SE501542C2 - Fire damper frame - Google Patents

Abstract

A four-sided fire damper frame for air ducts in ventilation systems, comprising a number of reciprocally connected frame elements (10, 11). These are provided with a substantially U-shaped cross section with a web (16, 21) and two side shanks (15, 19), wherein the duct section is formed by the web of connected frame elements (16, 21). Two opposite frame sides (11) are provided with bearings (14) for one or more blades (12) mounted on pivotal axes (13). Each of the other two frame elements (10) is provided with a sheet metal strip (18) which forms a tension joint, at a distance from the respective web (21), along the respective frame element (10).

Description

15 20 25 30 35 501 542 2 outwards, so that the life leaves a large gap to the damper blade where the fire gas / flames penetrate.

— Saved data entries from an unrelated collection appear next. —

-- ==== Sys2Proof/Tests/Slice0.lean ====
section
/-! SUPPORT. Tests with expected values taken from spec/95_test_vectors.md, and for every obligation with
hypotheses a witness that meets them. -/

namespace Sys2Proof.Tests

open Sys2Proof Sys2Proof.Machine

/-! ### Helpers -/

/-- One field of the next state of an outcome. -/
def fieldOf {α : Type} (f : State → α) : Host.Outcome State Fault Refusal → Option α
  | .next t => some (f t)
  | .fault _ => none
  | .refused _ => none

/-- One field after the one step that runs a command word. -/
def afterWord {α : Type} (w : Nat) (f : State → α) (s : State) : Option α :=
  fieldOf f (step (s.withFetchWord 32 w))

/-- One field after the one step of a transaction. -/
def afterTxn {α : Type} (x : Txn) (f : State → α) (s : State) : Option α := fieldOf f (hostTransaction x s)

/-- A CHS address by its three registers. -/
def chsOf (c h s : Nat) : Chs := { cyl := BitVec.ofNat 16 c, head := BitVec.ofNat 16 h, sect := BitVec.ofNat 16 s }

/-- Reset with three CHS registers. -/
def withChs (c h s : Nat) : State := { State.reset with chs := chsOf c h s }

/-- Reset with LEN. -/
def withLen (n : Nat) : State := { State.reset with len := BitVec.ofNat 16 n }

/-- Reset with bytes of SECTOR stored from an offset on. -/
def withBytes (a : Nat) (bs : List Byte) : State := { State.reset with sector := Memory.writeBytes [] a bs }

/-- Reset with a signed SECTOR. -/
def signed : State := withBytes 0x1FE [0x55#8, 0xAA#8]

/-- Reset with one slot. -/
def withSlot (i : Slot) (e : SlotBlock) : State := State.reset.setSlot i e

/-- Reset with a command in flight. -/
def busyWith (w : Word) (n : Nat) : State :=
  { State.reset with cmd := w, inflight := some { word := w, remaining := n } }

/-- The state with one transaction presented. -/
def presenting (x : Txn) (s : State) : State := s.setPort [{ reset := false, txn := some x }]

/-- The entry of 95 section 2.5, second row. -/
def linuxEntry : List Byte :=
  [0x80#8, 0x20#8, 0x21#8, 0x00#8, 0x83#8, 0xFE#8, 0xFF#8, 0xFF#8,
   0x00#8, 0x08#8, 0x00#8, 0x00#8, 0x00#8, 0x20#8, 0x03#8, 0x00#8]

/-- A present slot with an in-range start CHS at the upper bounds of R131. -/
def fullSlot : SlotBlock :=
  { SlotBlock.zero with valid := true, startChsValid := true, endChsValid := true,
                        startChs := chsOf 1023 255 63, endChs := chsOf 1023 254 63 }

/-- 95 section 2.6, third row: the start CHS fails first. -/
def badStart : SlotBlock :=
  { SlotBlock.zero with valid := true, startChsValid := true, endChsValid := true,
                        startChs := chsOf 1024 0 1, endChs := chsOf 0 0 64 }

/-- 95 section 2.6, fourth row: the start CHS is absent, the end CHS fails. -/
def badEnd : SlotBlock := { badStart with startChsValid := false }

/-- 95 section 2.6, second row: a slot without CHS values. -/
def rawSlot : SlotBlock :=
  { SlotBlock.zero with valid := true, ptype := 0x99#8, startLba := 206848#32, sectorCount := 256#32 }

/-- 95 section 2.9, last row: slots 2 and 3 both fail. -/
def twoBadSlots : State :=
  (withSlot 2 { SlotBlock.zero with valid := true, endChsValid := true, endChs := chsOf 1024 0 0 }).setSlot 3
    { SlotBlock.zero with valid := true, startChsValid := true, startChs := chsOf 0 256 0 }

/-! ### WellFormed: each check refuses a term -/

theorem test_opAssigned_refuses : CommandWord.opAssigned 0x000003FF#32 = false := by decide

theorem test_reservedClear_refuses_low : CommandWord.reservedClear 0x00000420#32 = false := by decide

theorem test_reservedClear_refuses_high : CommandWord.reservedClear 0x80000001#32 = false := by decide

theorem test_slotAllowed_refuses : CommandWord.slotAllowed 0x00000101#32 = false := by decide

theorem test_ignAllowed_refuses : CommandWord.ignAllowed 0x00010010#32 = false := by decide

theorem test_wellFormed_accepts : CommandWord.wellFormed 0x00000310#32 = true := by decide

/-- The five ill-formed words of 95 section 2.10. -/
theorem test_wellFormed_refuses :
    CommandWord.wellFormed 0x00000000#32 = false ∧ CommandWord.wellFormed 0x00000101#32 = false ∧
    CommandWord.wellFormed 0x00010010#32 = false ∧ CommandWord.wellFormed 0x00000420#32 = false ∧
    CommandWord.wellFormed 0x000003FF#32 = false := by decide

/-! ### Decode: words written bit by bit from 30_encoding.md R90, R91 -/

theorem test_decode_chsDec : decode 0b00000000000000000000000000000001#32 = .command .chsDec := by decide

theorem test_decode_chsEnc : decode 0b00000000000000000000000000000010#32 = .command .chsEnc := by decide

theorem test_decode_lbaDec : decode 0b00000000000000000000000000000011#32 = .command .lbaDec := by decide

theorem test_decode_lbaEnc : decode 0b00000000000000000000000000000100#32 = .command .lbaEnc := by decide

theorem test_decode_peDec : decode 0b00000000000000000000001000010000#32 = .command (.peDec 2) := by decide

theorem test_decode_peEnc : decode 0b00000000000000000000001100010001#32 = .command (.peEnc 3) := by decide

theorem test_decode_mbrDec : decode 0b00000000000000010000000000100000#32 = .command (.mbrDec true) := by
  decide

theorem test_decode_mbrEnc : decode 0b00000000000000000000000000100001#32 = .command .mbrEnc := by decide

theorem test_decodeTableWord : decodeTableWord 32 0x00000310 = some (.peDec 3) := by decide

theorem test_decodeTableWord_refuses : decodeTableWord 32 0x000003FF = none := by decide

/-! ### The commands (95 section 2) -/

/-- 95 section 2.2, the word written with reserved bits. -/
theorem test_chsDec :
    afterWord 0x01 (fun t => (t.chs, t.statusWord)) { State.reset with chsPacked := 0x123456#24 } =
      some (chsOf 18 0x56 52, 0x00000001#32) := by decide

theorem test_chsDec_splits_b1 :
    afterWord 0x01 State.chs { State.reset with chsPacked := 0xA5A110#24 } = some (chsOf 677 16 33) := by decide

theorem test_chsEnc :
    afterWord 0x02 (fun t => (t.chsPacked, t.statusWord)) (withChs 677 16 33) =
      some (0xA5A110#24, 0x00000001#32) := by decide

The problem preferably occurs with the two frame elements which are parallel to the damper shaft, since the locking of the damper shaft at the other two frame elements prevents them from bending outwards.

So far, the regulations have been complied with by dimensioning the beam elements that form the damper frame relatively roughly. In addition, you can choose to limit the flow area of the damper, in order to have short lives. In order to meet the ventilation requirements, it has been forced to make branches in the duct system and mount several dampers in parallel.

The use of roughly dimensioned beam elements makes the production of fire dampers more expensive, at the same time as they become heavier to handle and transport. The method of using several parallel branch ducts and fire dampers when passing bulkheads or tires involves large increases in cost and is also space-consuming.

The comparatively coarse beam elements used according to known technology are usually supplemented with welded-in profile pieces, which serve as stop stops for the damper blades, and at the same time form labyrinth seals between the channel wall and the edge of the nearby damper blade. These profile pieces give an unfavorable reduction of the cross section of the duct, and form pockets together with the duct wall which collect dirt, which can. The said profile pieces affect the deformation of the damper, when it is exposed to high that goods with different wall thicknesses expand asynchronously. It has happened that profile pieces form a breeding ground for bacteria. temperatures, by loosening, due to generated thermal stresses, which could have led to malfunctions.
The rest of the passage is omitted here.